On February 6, the NFL announced the next round in the HealthTECH Challenge series, which is a “series of innovation challenges intended to deepen understanding of and advance solutions in the areas of head protection, materials science, and kinematic measurement, among others.” The purpose of these challenges is to improve the design and safety of football helmets while competitors receive funding and support. Although concussions within the NFL have decreased by 35% since their peak in 2017, NFL data found that this past season, “44% of in-game concussions resulted from impact to the player’s facemask, up from 29% in 2015.”
Despite football’s long history, helmet innovation did not advance much until the early 2000s. The first hard-shell helmet was worn in 1939 and persisted until 1976. After 38 college and high school football players died of head injuries in 1968, the National Collegiate Athletic Association (NCAA) and other organizations created the National Operating Committee on Standards for Athletic Equipment (NOCSAE). NOCSAE developed a pass-fail test, implemented in 1973, requiring helmets to keep a severity index below a specified limit. This spurred helmetmakers to use foam padding in helmets to absorb energy and create larger helmets, giving the head more room to slow down since a hit can inflict an acceleration of up to 180 g.
Modern football helmets emphasize “controlled deformation,” meaning that they crumple upon impact. Without deformation, shock is transmitted to the brain within three milliseconds, but when the helmet crumples, that same impact is spread over 15 milliseconds, decreasing the instantaneous acceleration by a fifth. Helmet material has changed, previously being made from a hard polycarbonate shell and foam padding to now having a flexible nylon elastomer shell. This shell is able to flex and then return the helmet to its original shape. Liners have advanced by using 3D-printing to improve compression. For example, Kollide, winner of NFL’s 2019 Helmet Challenge, manufactures a liner with 18 cylindrical pads containing thin cones inside each pad. When constricted, these cones “fold progressively from their tips, increasing resistance. While regular foam compresses by only up to 50%, these 3D-printed pads can compress by 80-90%, extending the impact duration and absorbing energy.”

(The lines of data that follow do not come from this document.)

/-- A refusal report with its place (05 Table 5.13). -/
def refusal (status stage off typ field : Nat) : Report :=
  { status := BitVec.ofNat 16 status, stage := stage, offset := off, recType := typ, field := field }

/-- The smallest number of a list. -/
def lowestField : List Nat → Option Nat
  | [] => none
  | x :: r => some (r.foldl min x)

/-- The fields of a list of conditions that hold. -/
def fieldsIf (l : List (Bool × Nat)) : List Nat := (l.filter (·.1)).map (·.2)

/-! ### Stages 1 to 3 -/

/-- Stage 1: MAGIC and FORMAT (05 Table 5.12, R391). -/
def bookStage1 (rbFormat : Nat) (d : List Byte) : Option Report :=
  if fieldAt d 0 4 ≠ 0x42525A56 then some (refusal 0x2104 1 0 0 0)
  else if fieldAt d 4 2 ≠ rbFormat then some (refusal 0x2104 1 0 0 4)
  else none

/-- The record walk of stage 2: `d` holds the bytes from `off` on, `n` those before the trailer (05 R391). -/
def bookWalk : Nat → Nat → Nat → List Byte → List Rec → Option Report × List Rec
  | 0, _, _, _, acc => (none, acc)
  | fuel + 1, off, n, d, acc =>
    if n = 0 then (none, acc)
    else
      let len := fieldAt d 4 4
      if len < 8 || len % 8 ≠ 0 || n < len then (some (refusal 0x2102 2 off (fieldAt d 0 2) 4), acc)
      else bookWalk fuel (off + len) (n - len) (d.drop len) (acc ++ [{ off := off, typ := fieldAt d 0 2, bytes := d.take len }])

/-- Stage 2: lengths, the walk and RECORD_COUNT (05 R391); answers the records. -/
def bookStage2 (committed : Nat) (d : List Byte) : Option Report × List Rec :=
  let total := fieldAt d 8 4
  if committed ≠ total || total < 72 || 4194304 < total || total % 8 ≠ 0 then (some (refusal 0x2102 2 0 0 8), [])
  else
    let (e, rs) := bookWalk (total / 8) 64 (total - 72) (d.drop 64) []
    match e with
    | some r => (some r, rs)
    | none => (if rs.length ≠ fieldAt d 0xC 4 then some (refusal 0x2102 2 0 0 0xC) else none, rs)

/-- Stage 3: the CRC (05 R102, R391). -/
def bookStage3 (d : List Byte) : Option Report :=
  let total := fieldAt d 8 4
  if crc32 (d.take (total - 4)) ≠ fieldAt d (total - 4) 4 then some (refusal 0x2101 3 (total - 8) 0 4) else none

/-! ### Stage 4: reserved fields -/

/-- The LENGTHs of a known TYPE (05 Table 5.10 and the record tables); none for an unknown TYPE. -/
def recLengths : Nat → List Nat
  | 0x01 => [40] | 0x02 => [40] | 0x03 => [24] | 0x04 => [32] | 0x10 => [40] | 0x11 => [32] | 0x20 => [16]
  | 0x30 => [168] | 0x31 => [528, 2064, 4112] | 0x40 => [1088] | 0x50 => [24] | 0x51 => [32] | 0x52 => [2568]
  | 0x60 => [24] | 0x61 => [24] | 0x70 => [64] | 0xA0 => [272] | 0xA1 => [24]
  | _ => []

/-- The bytes that 18 Table 18.3 leaves unlisted for a KIND, as runs (18 R366). -/
def portUnlisted : Nat → List (Nat × Nat)
  | 1 => [(0x21, 7), (0x30, 16)]
  | 2 => [(0x1B, 1), (0x23, 1), (0x28, 24)]
  | 3 => [(0x0F, 49)]
  | 4 => [(0x0C, 52)]
  | 5 => [(0x0D, 1), (0x11, 47)]
  | 6 => [(0x14, 44)]
  | 7 => [(0x16, 42)]
  | _ => []
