/-- One pass from bit position `k`: the path so far, and the last fork; none when a device vanished (18 R378). -/
def spurBits (old : Nat) (last : Option Nat) (slots : List (Bool × Bool)) : Nat → Nat → Nat → Option Nat → Option (Nat × Option Nat)
  | 0, _, path, fork => some (path, fork)
  | n + 1, k, path, fork =>
    let x := spurSlot slots k
    if x.1 && x.2 then none
    else
      let d := spurChoice old last k x
      spurBits old last slots n (k + 1) (path + b2n d * 2 ^ k) (if !x.1 && !x.2 && !d then some k else fork)

/-- What Larza drives in one pass: a reset and, where a device answers, the command byte 0x3C and the bit written at each
position up to one at which a device vanished; each written bit follows two read slots (18 R378). -/
def spurDrive (old : Nat) (last : Option Nat) (p : SpurPass) : List Out :=
  if !p.presence then [.spurReset]
  else
    let ks := (List.range 64).takeWhile fun k => !((spurSlot p.slots k).1 && (spurSlot p.slots k).2)
    .spurReset :: .spurByte 0x3C :: ks.map fun k => .spurBit (spurChoice old last k (spurSlot p.slots k))

/-- The search of 18 R378 over the passes that the bus showed: status, IDs kept, and what Larza drove. A pass that the
observation leaves out has no presence. -/
def spurSearch : List SpurPass → List Nat → Nat → Option Nat → Nat → Nat × List Nat × List Out
  | [], found, _, _, _ => (0, found, [.spurReset])
  | p :: rest, found, path, last, restarts =>
    let go := fun (x : Nat × List Nat × List Out) => (x.1, x.2.1, spurDrive path last p ++ x.2.2)
    let again := if 3 ≤ restarts then (0x4C01, [], []) else spurSearch rest [] 0 none (restarts + 1)
    if !p.presence then go (0, found, [])
    else match spurBits path last p.slots 64 0 0 none with
      | none => go again
      | some (q, fork) =>
        if !spurCrcOk q then go again
        else if found.length = 16 then go (0x4C02, found, [])
        else match fork with
          | none => go (0, found ++ [q], [])
          | some _ => go (spurSearch rest (found ++ [q]) q fork restarts)

/-- A search ends with a status and the IDs kept, and SPUR_DONE is posted (18 R379). -/
def State.spurEnd (status : Nat) (ids : List Nat) (s : State) : State :=
  let x : SpurSt := { s.ports.spur with running := false, announced := false, ids := ids.map (BitVec.ofNat 64) }
  { s with ports := { s.ports with spur := x } }.post 0x0C02 (status + ids.length * 65536) none

/-- SPUR_SEARCH_END. -/
def execSpurSearchEnd (passes : List SpurPass) (busLow : Bool) (s : State) : Host.Outcome State Fault Refusal :=
  checked (.spurSearchEnd passes busLow) "SPUR_SEARCH_END" s (
    if !s.ports.spur.running then s
    else
      let (st, ids, outs) := spurSearch passes [] 0 none 0
      let s1 := if s.outputsUp then outs.foldl (fun (t : State) o => t.emit o) s else s
      if busLow then s1.spurEnd 0x4C03 [] else s1.spurEnd st ids)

Continuing to test helmet designs remains a focus for the Virginia Tech Helmet Lab, which has its own rating system. This process involves placing a helmet on a NOCSAE head and releasing a pendulum with a 15.5 kg bob that hits the helmet. This is repeated to hit the helmet in four spots at three impact speeds of up to 6.4 meters per second. Concussion risk is calculated by recording the accelerations to the head and is scaled to estimate how many concussive blows a player wearing that helmet would endure in a season. These estimates are used to assign scores, with 0 to 10 concussive blows earning a five-star rating.
Biocore, a research institute funded by the NFL, has its own testing program that uses “video from the between 30 and 60 cameras that watch every NFL game and readings from radio tags that track each player’s location and speed.” Researchers use this data and computer modeling to “deduce the linear and angular accelerations that each head blow generates,” and researchers “even catapulted dummies outfitted with accelerometers into each other and filmed the collisions ” to study impacts in a game. These hits are then replicated in a manner similar to Virginia Tech researchers, but with harder strikes at higher speeds of up to 9.3 meters per second. Biocore’s testing protocol is public for helmet manufacturers to use as a guide.
The research of these institutions has had an impact. Since the NFL’s 2019 Helmet Challenge, the league has been banning helmets that perform poorly based on these tests, highlighting the importance of safety technologies to the league. To make the cut, the four helmet makers—LIGHT, Riddell, Schlutt Sports, and VICS—have been implementing changes in response to these tests.
As the NFL continues to challenge innovators to improve helmet safety, there continues to be an emphasis on data-driven design.